Case in point: Last week, my sister's step-daughter, an 18-year old in North Carolina, was seriously injured when she accepted a ride with a 25-year old she hardly knew. I don't know what kind of bike he had, but I would assume it was on the extreme end. A police officer attempted to pull him over, and he decided to flee. He was going very fast when an unlicensed 14-year old pulled out in front of him, and he died in the crash. She had multiple fractures and soft tissue injuries, but will probably recover.

I seriously doubt that this guy had taken an MSF class. If he had, he might have had more awareness of his own abilities, and known when he was crossing from reasonable fun into blatant stupidity. (He might have at least learned that cops have radios, for God's sake!) As it stood, his only role models were probably the bikers that defy the laws of physics in Hollywood movies.
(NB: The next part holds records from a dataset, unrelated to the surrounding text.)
/-- What the access is and does, in every state: a START, a write to an operand register, an access with no effect (NOP
and the ignored writes), a read, or the read of STATUS. -/
inductive ExecForm (i : Instr) : Prop where
  | command (m : Mode) (ign : BitVec 30) (hi : i = startInstr m ign) (he : ∀ s, exec i s = start m s)
  | operandWrite (r : Reg) (v : Word) (hr : r ∈ operandRegs) (hi : i = decodeWrite r.offset v)
      (he : ∀ s, exec i s = .next (s.writeReg r v))
  | noEffect (he : ∀ s, exec i s = .next s)
  | read (r : Reg) (he : ∀ s, exec i s = .next (s.respondReg r))
  | statusRead (he : ∀ s, exec i s = .next (s.respondReg .status).closeIfIdle)

theorem exec_form (i : Instr) : ExecForm i := by
  cases i with
  | encodeTc ign => exact .command .tc ign rfl fun _ => rfl
  | encodeMono ign => exact .command .mono ign rfl fun _ => rfl
  | wrWidth v => exact .operandWrite .width v (by decide) rfl fun _ => rfl
  | wrHeight v => exact .operandWrite .height v (by decide) rfl fun _ => rfl
  | wrSrcAddr v => exact .operandWrite .srcAddr v (by decide) rfl fun _ => rfl
  | wrSrcLen v => exact .operandWrite .srcLen v (by decide) rfl fun _ => rfl
  | wrDstAddr v => exact .operandWrite .dstAddr v (by decide) rfl fun _ => rfl
  | nop | wrStatus | wrOutLen | wrRsvd => exact .noEffect fun _ => rfl
  | rdStatus => exact .statusRead fun _ => rfl
  | rdCmd | rdWidth | rdHeight | rdSrcAddr | rdSrcLen | rdDstAddr | rdOutLen | rdRsvd => exact .read _ fun _ => rfl

@[simp] theorem startInstr_isWrite (m : Mode) (ign : BitVec 30) : (startInstr m ign).isWrite = true := by cases m <;> rfl

@[simp] theorem decodeCommand_isWrite (c : Word) : (decodeCommand c).isWrite = true := by
  unfold decodeCommand
  split <;> rfl

@[simp] theorem decodeWrite_isWrite (off : BitVec 6) (v : Word) : (decodeWrite off v).isWrite = true := by
  unfold decodeWrite
  split
  case h_1 => exact decodeCommand_isWrite v
  all_goals rfl

/-- A poll only reads: where a step's access is a write, the next event is that access. -/
theorem nextAccess_of_isWrite {s : State} {a : BusAccess} {e : Event} {i : Instr}
    (ha : s.NextAccess a ∨ ∃ off mask value, e = .poll off mask value ∧ a = ⟨false, off, 32, 0⟩)
    (hf : fetchAccess a = .ok i) (hw : i.isWrite = true) : s.NextAccess a := by
  rcases ha with ha | ⟨off, mask, value, -, rfl⟩
  · exact ha
  · have hread := fetchAccess_isWrite hf
    rw [hw] at hread
    cases hread

/-- What a step can do to the block: run a host access, give the engine its turn, touch only memory and the host's own
fields (a memory action or a fence), or reset. An access that writes is the one the next event names: a poll only reads. -/
theorem step_causes {s t : State} (h : step s = .next t) :
    (∃ a i q u q', (i.isWrite = true → s.NextAccess a) ∧ fetchAccess a = .ok i ∧
      exec i { s with inbox := q, response := .none } = .next u ∧ t = { u with inbox := q' }) ∨
    ((s.inbox = [] ∨ s.inbox.head? = some .engine) ∧ ∃ q, t = State.engineTurn { s with inbox := q }) ∨
    (∃ m q r, t = { s with mem := m, inbox := q, response := r }) ∨
    (s.inbox.head? = some .reset ∧ ∃ q, t = State.takeReset { s with inbox := q }) := by
  rcases step_cases h with ⟨hq, rfl⟩ | ⟨e, q, hq, hacc | hwr | hrd | hfence | heng | hreset⟩
  · exact .inr (.inl ⟨.inl hq, s.inbox, rfl⟩)
  · obtain ⟨a, i, u, ha, hf, he, q', rfl⟩ := hacc
    exact .inl ⟨a, i, q, u, q', nextAccess_of_isWrite ha hf, hf, he, rfl⟩
  · obtain ⟨a, bs, -, hw⟩ := hwr
    obtain ⟨-, -, -, rfl⟩ := hostMemWrite_next hw
    exact .inr (.inr (.inl ⟨_, q, .none, rfl⟩))
  · obtain ⟨a, n, -, hr⟩ := hrd
    obtain ⟨-, -, rfl⟩ := hostMemRead_next hr
    exact .inr (.inr (.inl ⟨s.mem, q, _, rfl⟩))
  · obtain ⟨-, rfl⟩ := hfence
    exact .inr (.inr (.inl ⟨s.mem, q, .none, rfl⟩))
  · obtain ⟨rfl, rfl⟩ := heng
    exact .inr (.inl ⟨.inr (by rw [hq]; rfl), q, rfl⟩)
  · obtain ⟨rfl, rfl⟩ := hreset
    exact .inr (.inr (.inr ⟨by rw [hq]; rfl, q, rfl⟩))

/-! ## What changes the operand registers -/

/-- WIDTH, HEIGHT, SRC_ADDR, SRC_LEN and DST_ADDR are those of `s`. -/
structure State.SameOperands (s t : State) : Prop where
  width : t.width = s.width
  height : t.height = s.height
  srcAddr : t.srcAddr = s.srcAddr
  srcLen : t.srcLen = s.srcLen
  dstAddr : t.dstAddr = s.dstAddr

theorem State.SameOperands.readReg_eq {s t : State} (h : s.SameOperands t) {r : Reg} (hr : r ∈ operandRegs) :
    t.readReg r = s.readReg r := by
  simp only [operandRegs, List.mem_cons, List.not_mem_nil, or_false] at hr
  rcases hr with rfl | rfl | rfl | rfl | rfl
  · exact h.width
  · exact h.height
  · exact h.srcAddr
  · exact h.srcLen
  · exact h.dstAddr

theorem State.readReg_writeReg_same (s : State) {r : Reg} (hr : r ∈ operandRegs) (v : Word) :
    (s.writeReg r v).readReg r = v := by
  simp only [operandRegs, List.mem_cons, List.not_mem_nil, or_false] at hr
  rcases hr with rfl | rfl | rfl | rfl | rfl <;> rfl

theorem State.readReg_writeReg_other (s : State) {r r' : Reg} (hne : r' ≠ r) (v : Word) :
    (s.writeReg r v).readReg r' = s.readReg r' := by
  cases r <;> cases r' <;> simp_all [State.readReg]

theorem start_sameOperands {m : Mode} {s t : State} (h : start m s = .next t) : s.SameOperands t := by
  rcases start_cases m s with ⟨-, e⟩ | ⟨-, e⟩ | ⟨-, e⟩ | ⟨-, e⟩ | ⟨-, -, e⟩ <;> rw [e] at h <;> cases h <;>
    exact ⟨rfl, rfl, rfl, rfl, rfl⟩

/-- A host access writes one operand register, by its own write, or none. -/
theorem exec_operands {i : Instr} {s t : State} (h : exec i s = .next t) :
    (∃ r ∈ operandRegs, ∃ v, i = decodeWrite r.offset v ∧ t = s.writeReg r v) ∨ s.SameOperands t := by
  cases exec_form i with
  | command m ign hi he => exact .inr (start_sameOperands (he s ▸ h))
  | operandWrite r v hr hi he => exact .inl ⟨r, hr, v, hi, by rw [he] at h; cases h; rfl⟩
  | noEffect he | read r he | statusRead he => rw [he] at h; cases h; exact .inr ⟨rfl, rfl, rfl, rfl, rfl⟩
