-- ==== Sys2Proof/Syntax.lean ====
section
/-! DEFINITION. The commands the SX640 takes, one constructor per row of spec/opcode_table.json, with the operands each carries from outside: the master that acts, the ring, tile, slot or channel concerned, the Dial instant t in ns, and measured values. -/

namespace Sys2Proof
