-- ==== Sys2Proof/Machine/Regs.lean ====
section
/-! DEFINITION. The register names, offsets, fields, access masks and reset values of Table 24-2 (R543), as the register headers and field tables of each chapter give them. -/

namespace Sys2Proof.Machine

/-- A bit field of a register: the register's key and the field's highest and lowest bit. -/
structure Fld where
  reg : Nat
  hi : Nat
  lo : Nat
  deriving DecidableEq, Repr

/-- One row of the register index (Table 24-2): up to two dimensions of instances, the reset value, the bits that are
RW and the bits that are W1C (Table 0-3); every other bit is RO, WO or W1P and is never stored by a plain write. -/
structure RegRow where
  base : Nat
  n1 : Nat
  s1 : Nat
  n2 : Nat
  s2 : Nat
  reset : Word
  rw : Word
  w1c : Word
  perMaster : Bool
  deriving DecidableEq, Repr
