-- ==== Sys2Proof/Machine/Float.lean ====
section
/-! DEFINITION. IEEE 754 arithmetic on binary32 and binary64 by exact dyadic numbers, rounded to nearest, ties to even. -/

namespace Sys2Proof.Machine

/-- A floating-point value: not a number, an infinity, or (-1)^neg * m * 2^e. -/
inductive Fl where
  | nan
  | inf (neg : Bool)
  | fin (neg : Bool) (m : Nat) (e : Int)
  deriving DecidableEq, Repr

/-- A format: significand bits, the exponent of the smallest subnormal, and the exponent of the largest binade. -/
structure Fmt where
  p : Nat
  emin : Int
  emax : Int

def b32 : Fmt := ⟨24, -149, 127⟩
def b64 : Fmt := ⟨53, -1074, 1023⟩

/-- Bits of a natural number. -/
def bitLen (m : Nat) : Nat := if m = 0 then 0 else Nat.log2 m + 1

/-- m / 2^k rounded to nearest, ties to even; sticky tells that the exact value lies above m. -/
def rneShift (m k : Nat) (sticky : Bool) : Nat :=
  let q := m / 2 ^ k
  let r := m % 2 ^ k
  let half := 2 ^ k / 2
  if half < r ∨ (r = half ∧ (sticky = true ∨ q % 2 = 1)) then q + 1 else q

/-- Round an exact value to a format. -/
def roundFl (f : Fmt) (neg : Bool) (m : Nat) (e : Int) (sticky : Bool) : Fl :=
  if m = 0 then .fin neg 0 0
  else
    let q := max (e + bitLen m - f.p) f.emin
    let m1 := if q ≤ e then m * 2 ^ (e - q).toNat else rneShift m (q - e).toNat sticky
    if f.emax + 1 < q + bitLen m1 then .inf neg else .fin neg m1 q

/-- Signed integer value of a sign and magnitude. -/
def sgn (neg : Bool) (m : Nat) : Int := if neg then -(m : Int) else m

namespace Fl

def neg : Fl → Fl
  | nan => nan
  | inf s => inf (!s)
  | fin s m e => fin (!s) m e

def abs : Fl → Fl
  | nan => nan
  | inf _ => inf false
  | fin _ m e => fin false m e

def zero : Fl := fin false 0 0

def isZero : Fl → Bool
  | fin _ m _ => m == 0
  | _ => false

def isFinite : Fl → Bool
  | fin _ _ _ => true
  | _ => false

/-- The sign, true when negative. -/
def isNeg : Fl → Bool
  | nan => false
  | inf s => s
  | fin s _ _ => s

/-- An integer, exactly. -/
def ofInt (n : Int) : Fl := fin (decide (n < 0)) n.natAbs 0

/-- The dyadic number n * 2^e, exactly. -/
def ofScaled (n e : Int) : Fl := fin (decide (n < 0)) n.natAbs e

/-- Bring two finite values to one exponent: signed significands and the exponent. -/
def align (s1 : Bool) (m1 : Nat) (e1 : Int) (s2 : Bool) (m2 : Nat) (e2 : Int) : Int × Int × Int :=
  let e := min e1 e2
  (sgn s1 (m1 * 2 ^ (e1 - e).toNat), sgn s2 (m2 * 2 ^ (e2 - e).toNat), e)

def add (f : Fmt) : Fl → Fl → Fl
  | nan, _ => nan
  | _, nan => nan
  | inf a, inf b => if a = b then inf a else nan
  | inf a, _ => inf a
  | _, inf b => inf b
  | fin a m1 e1, fin b m2 e2 =>
    if m1 = 0 ∧ m2 = 0 then fin (a && b) 0 0
    else
      let r := align a m1 e1 b m2 e2
      roundFl f (decide (r.1 + r.2.1 < 0)) (r.1 + r.2.1).natAbs r.2.2 false

def sub (f : Fmt) (a b : Fl) : Fl := add f a b.neg

def mul (f : Fmt) : Fl → Fl → Fl
  | nan, _ => nan
  | _, nan => nan
  | inf a, inf b => inf (a != b)
  | inf a, fin b m _ => if m = 0 then nan else inf (a != b)
  | fin a m _, inf b => if m = 0 then nan else inf (a != b)
  | fin a m1 e1, fin b m2 e2 => roundFl f (a != b) (m1 * m2) (e1 + e2) false

def div (f : Fmt) : Fl → Fl → Fl
  | nan, _ => nan
  | _, nan => nan
  | inf _, inf _ => nan
  | inf a, fin b _ _ => inf (a != b)
  | fin a _ _, inf b => fin (a != b) 0 0
  | fin a m1 e1, fin b m2 e2 =>
    if m2 = 0 then (if m1 = 0 then nan else inf (a != b))
    else
      let k := f.p + 2 + bitLen m2
      let n := m1 * 2 ^ k
      roundFl f (a != b) (n / m2) (e1 - e2 - k) (n % m2 != 0)

def sqrt (f : Fmt) : Fl → Fl
  | nan => nan
  | inf s => if s then nan else inf false
  | fin s m e =>
    if m = 0 then fin s 0 0
    else if s then nan
    else
      let k := 2 * (f.p + 2) + (if e % 2 = 0 then 0 else 1)
      let n := m * 2 ^ k
      let r := isqrtBits n (bitLen n / 2 + 1) 0
      roundFl f false r ((e - k) / 2) (r * r != n)

/-- Is a below b (false where either is not a number)? -/
def lt : Fl → Fl → Bool
  | nan, _ => false
  | _, nan => false
  | inf a, inf b => a && !b
  | inf a, _ => a
  | _, inf b => !b
  | fin a m1 e1, fin b m2 e2 => let r := align a m1 e1 b m2 e2; decide (r.1 < r.2.1)

def le : Fl → Fl → Bool
  | nan, _ => false
  | _, nan => false
  | a, b => !(lt b a)

def eqv (a b : Fl) : Bool := le a b && le b a

/-- max and min as a program computes them: a where the comparison holds. -/
def maxF (a b : Fl) : Fl := if lt a b then b else a
def minF (a b : Fl) : Fl := if lt b a then b else a
def clampF (lo hi v : Fl) : Fl := maxF lo (minF hi v)

/-- sign as an integer, sign(0) = 0. -/
def sign : Fl → Int
  | nan => 0
  | inf s => if s then -1 else 1
  | fin s m _ => if m = 0 then 0 else if s then -1 else 1

/-- Value in a format, rounded. -/
def round (f : Fmt) : Fl → Fl
  | fin s m e => roundFl f s m e false
  | v => v

/-- The nearest integer, halves away from zero; 0 for a value that is not finite. -/
def toIntAway : Fl → Int
  | fin s m e => if 0 ≤ e then sgn s (m * 2 ^ e.toNat) else sgn s ((2 * m + 2 ^ (-e).toNat) / (2 * 2 ^ (-e).toNat))
  | _ => 0

/-- The largest integer at or below the value; 0 for a value that is not finite. -/
def floorInt : Fl → Int
  | fin s m e => if 0 ≤ e then sgn s (m * 2 ^ e.toNat) else (sgn s m) / (2 ^ (-e).toNat : Nat)
  | _ => 0

/-- The value of an encoding with the given exponent and significand widths. -/
def ofBits (f : Fmt) (w : Nat) (bits : Nat) : Fl :=
  let fw := f.p - 1
  let s := bits / 2 ^ (w - 1) % 2 == 1
  let ex := bits / 2 ^ fw % 2 ^ (w - 1 - fw)
  let fr := bits % 2 ^ fw
  if ex = 2 ^ (w - 1 - fw) - 1 then (if fr = 0 then inf s else nan)
  else if ex = 0 then fin s fr f.emin
  else fin s (fr + 2 ^ fw) (f.emin + ex - 1)

/-- The encoding of a value of the format: a quiet NaN for what is not a number. -/
def toBits (f : Fmt) (w : Nat) (v : Fl) : Nat :=
  let fw := f.p - 1
  let top := 2 ^ (w - 1 - fw) - 1
  match round f v with
  | nan => top * 2 ^ fw + 2 ^ (fw - 1)
  | inf s => b2n s * 2 ^ (w - 1) + top * 2 ^ fw
  | fin s m e =>
    if m = 0 then b2n s * 2 ^ (w - 1)
    else
      let q := max (e + bitLen m - f.p) f.emin
      let sig := if q ≤ e then m * 2 ^ (e - q).toNat else m / 2 ^ (q - e).toNat
      if sig < 2 ^ fw then b2n s * 2 ^ (w - 1) + sig
      else b2n s * 2 ^ (w - 1) + (q - f.emin + 1).toNat * 2 ^ fw + (sig - 2 ^ fw)

/-- A binary32 register value, and the word of a value rounded to binary32. -/
def ofWord (w : Word) : Fl := ofBits b32 32 w.toNat
def toWord (v : Fl) : Word := nw (toBits b32 32 v)

/-- A decimal constant n / d in a format. -/
def dec (f : Fmt) (n : Int) (d : Nat) : Fl := div f (ofInt n) (ofInt d)

end Fl

end Sys2Proof.Machine
end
So, yes, I think that a safety class would probably have helped all three of the Sacramento statistic riders, as well as the man in North Carolina. None of them had unavoidable things happen to them. MSF classes would not just have given them additional skills to become faster squids; exposure to sane riding attitudes and mature riding role models might have changed their whole mindset. I know, you can't make a stupid person smart. But, these riders might have learned that even testosterone-sodden squids can have fun riding safely.

As far as additional bike regulation goes, if there is a new law, let it be this: MSF completion certificates should be required for the rental or purchase of "Biker Boyz" or "Torque."